Optimize window update logic #108

jwt27 · 2024-01-17T16:22:18Z

I'm experimenting with the delayed-ACK / window update code. Some radical changes here, so this needs proper testing to ensure that it helps in all scenarios. And there may be bugs still.

RFC 1122 says:

A TCP SHOULD implement a delayed ACK, but an ACK should not
be excessively delayed; in particular, the delay MUST be
less than 0.5 seconds, and in a stream of full-sized
segments there SHOULD be an ACK for at least every second
segment.

But in our case, the packet driver's "send" function is a major bottleneck. We should avoid sending small packets at all costs. The solution: remove fast-ACK altogether, delay as long as possible.

In addition, we should never advertise a receive window smaller than MSS. Ideally, keep it wide open. So, the window should be updated only from tcp_read(). It makes no sense to do so from FSM or retransmitter - they can't solve the problem.

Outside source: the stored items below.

/-- A converter that is free, or sweeping, takes up the sweep of the new frame, unless a place waits (R71). -/
theorem converter_free (h : s.TickAround u t) (station : s.mu.station = .member)
    (free : s.acq.converter = .idle ∨ s.acq.converter = .sweep) :
    (s.cfg.sweep ≠ [] → s.acq.spotList.any (fun p => !p.inRun) = false → t.acq.converter = .sweep) ∧
      ((s.cfg.sweep = [] ∨ t.acq.spotList.any (fun p => !p.inRun) = true) → t.acq.converter = .idle) := by
  have acq := h.acqBefore
  have same : u.acq.converter = s.acq.converter := by rw [acq]
  have cfg : u.cfg = s.cfg := by rw [h.before.cfg]; simp [State.cfg]
  have here : u.mu.station = .member := by rw [h.before.station]; simpa using station
  have cut : u.converterCut = .idle := by
    rw [State.converterCut, same]
    rcases free with idle | sweep
    · rw [if_neg (by simp [idle]), idle]
    · rw [if_pos sweep]
  refine ⟨fun some_ none_ => ?_, fun blocked => ?_⟩
  · rw [h.acq]
    refine State.frameBegun_sweeps ⟨⟨here, ?_, h.before.waiting (by simpa using none_)⟩, cut⟩
    rw [cfg]
    exact List.length_pos_of_ne_nil some_
  · rw [h.acq]
    refine (State.frameBegun_waits fun starts => ?_).trans cut
    obtain ⟨⟨_, left, none_⟩, _⟩ := starts
    rcases blocked with empty | waits
    · rw [cfg, empty] at left
      exact absurd left (by simp)
    · have : t.acq.spotList.any (fun p => !p.inRun) = false := by
        refine h.after.waiting ?_
        rw [State.acquire_acq, State.frameBegun_eq]
        exact none_
      rw [waits] at this
      cases this

theorem spotList (h : s.TickAround u t) (still : s.atEpochEnd = false) : t.acq.spotList = s.acq.spotList := by
  rw [h.after.listed still, State.acquire_acq, State.frameBegun_eq]
  refine (h.before.listed still).trans ?_
  simp

theorem assembly (h : s.TickAround u t) : u.acq.assembly = s.acq.assembly := by
  have acq := h.acqBefore
  rw [acq]

theorem free (h : s.TickAround u t) {i : Fin 4} (hi : s.recordAt i = none) : t.recordAt i = none := by
  refine h.after.free i ?_
  have begun : u.recordAt i = none := h.before.free i ((State.recordAt_of_cc (by simp) i).trans hi)
  exact (State.MarksTurn.tickPart (p := .acquisition) (by decide) false u u).free i begun

theorem still (h : s.TickAround u t) (none_ : s.acq.assembly = none) : t.hr = s.hr ∧ t.tm = s.tm := by
  rw [h.after.hr, h.after.tm, State.acquire_first (h.assembly.trans none_), State.frameBegun_hr, State.frameBegun_tm,
    h.before.hr, h.before.tm]
  simp

theorem hr (h : s.TickAround u t) {a : Assembly} (some_ : s.acq.assembly = some a) :
    t.hr = { s.hr with
      nextWrite := s.hr.nextWrite + 1
      writePos := (s.hr.writePos + 1) % s.depth
      frames := (if s.hr.frames.length = s.depth then s.hr.frames.drop 1 else s.hr.frames) ++ [a.close] } := by
  have same : u.hr = s.hr := by rw [h.before.hr]; simp
  rw [h.after.hr, State.acquire_hr (h.assembly.trans some_), State.depth_of_hr same, same]

theorem monitor (h : s.TickAround u t) {a : Assembly} (some_ : s.acq.assembly = some a) {k : Nat} {p : MonitorParams}
    {m : MonitorState} (hp : s.cfg.monitors[k]? = some p) (hm : s.tm.monitors[k]? = some m) :
    t.tm.monitors[k]? = some (monitorStep p ((a.close.values[p.entry - 1]?).getD 0x8000) m).1 := by
  have cfg : u.cfg = s.cfg := by rw [h.before.cfg]; simp [State.cfg]
  have tm : u.tm = s.tm := by rw [h.before.tm]; simp
  rw [h.after.tm]
  exact State.acquire_tm (h.assembly.trans some_) (by rwa [cfg]) (by rwa [tm])

end State.TickAround

/-! ## A record, at the frame's copying and at the epoch start -/

/-- What the parts of a tick leave that are neither AS's nor CC's at the epoch start: the ring, the frame under assembly,
the entries and the records. -/
structure State.BesideRecords (s t : State) : Prop where
  hr       : t.hr = s.hr
  assembly : t.acq.assembly = s.acq.assembly
  marks    : t.cc.marks = s.cc.marks
  records  : ∀ i, t.recordAt i = s.recordAt i

namespace State.BesideRecords

theorem refl (s : State) : s.BesideRecords s := ⟨rfl, rfl, rfl, fun _ => rfl⟩

theorem trans {s t u : State} (h : s.BesideRecords t) (k : t.BesideRecords u) : s.BesideRecords u :=
  ⟨k.hr.trans h.hr, k.assembly.trans h.assembly, k.marks.trans h.marks, fun i => (k.records i).trans (h.records i)⟩

theorem of_cc {s t : State} (hr : t.hr = s.hr) (acq : t.acq = s.acq) (cc : t.cc = s.cc) : s.BesideRecords t :=
  ⟨hr, by rw [acq], by rw [cc], State.recordAt_of_cc cc⟩

theorem tickPart {p : Part} (frame : p ≠ .acquisition) (start : p ≠ .ccEpoch) (wrapped : Bool) (before s : State) :
    s.BesideRecords (State.tickPart wrapped before s p) := by
  unfold State.tickPart
  cases p with
  | ccTick =>
    obtain ⟨marks, records⟩ := State.ccTick_tables before.markAsserted before.cc.driver s
    exact ⟨by simp, by simp, marks, records⟩
  | acquisition => exact absurd rfl frame
  | ccEpoch => exact absurd rfl start
  | epochSubmit =>
    dsimp only
    split
    · exact of_cc (by simp) (by simp) (by simp)
    · exact refl s
  | lcEpoch =>
    dsimp only
    split
    · exact of_cc (by simp) (by simp) (by simp)
    · exact refl s
  | muEpoch =>
    dsimp only
    split
    · exact of_cc (by simp) (by simp) (by simp)
    · exact refl s
  | muTake => exact refl s
  | win => exact refl s

end State.BesideRecords

/-- No entry that holds the slot would be abandoned at an epoch start, and no later loss of its CLAIM changes that. -/
def State.SparedFor (s : State) (i : Fin 4) : Prop :=
  ∀ m ∈ s.cc.marks, m.slot = some i → m.starts = 0 ∨ m.deferred = true ∨ (m.claim = .inTransmission ∧ m.originator = true)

In this patch I also allocate a receive buffer that is 2x the window size. Not sure yet if it's necessary.

Things to check:

New field tcp_Socket.recv_win is only updated for in-order data. That is likely not correct.
Round-trip timing may be affected on high-latency links.
Window size determination may not be optimal for the default 2K buffer.
Buffer size should be limited to 64K on 16-bit systems.

Test procedure with the bundled wget:

$ python3 -m http.server 8000 --bind 10.0.0.10

> wget-dj.exe 10.0.0.10:8000/hugefile.dat -T 0 -O /dev/null

And in wattcp.cfg: tcp.recv_win = 65536

Results so far look promising:

Before: ~4.0MB/s
After: ~6.4MB/s

jwt27 · 2024-01-17T16:46:20Z

What this looks like in Wireshark, before:

After:

gvanem · 2024-01-18T10:04:31Z

Results so far look promising:

Before: ~4.0MB/s
After: ~6.4MB/s

AFAICS, the lack of receive-speed in Watt-32 programs (vs. Winsock or Linux) is the lack of
SACK (Selective Acknowledge) algorithm.

And FACK (Forward Acknowledgement), but not sure how common this is nowadays.

There is an option USE_TCP_SACK in config.h, but it's tricky to implement. There's only some dummy tcp_opt_sack*() functions now. But I've scraped an old SACK-implementation and added it here.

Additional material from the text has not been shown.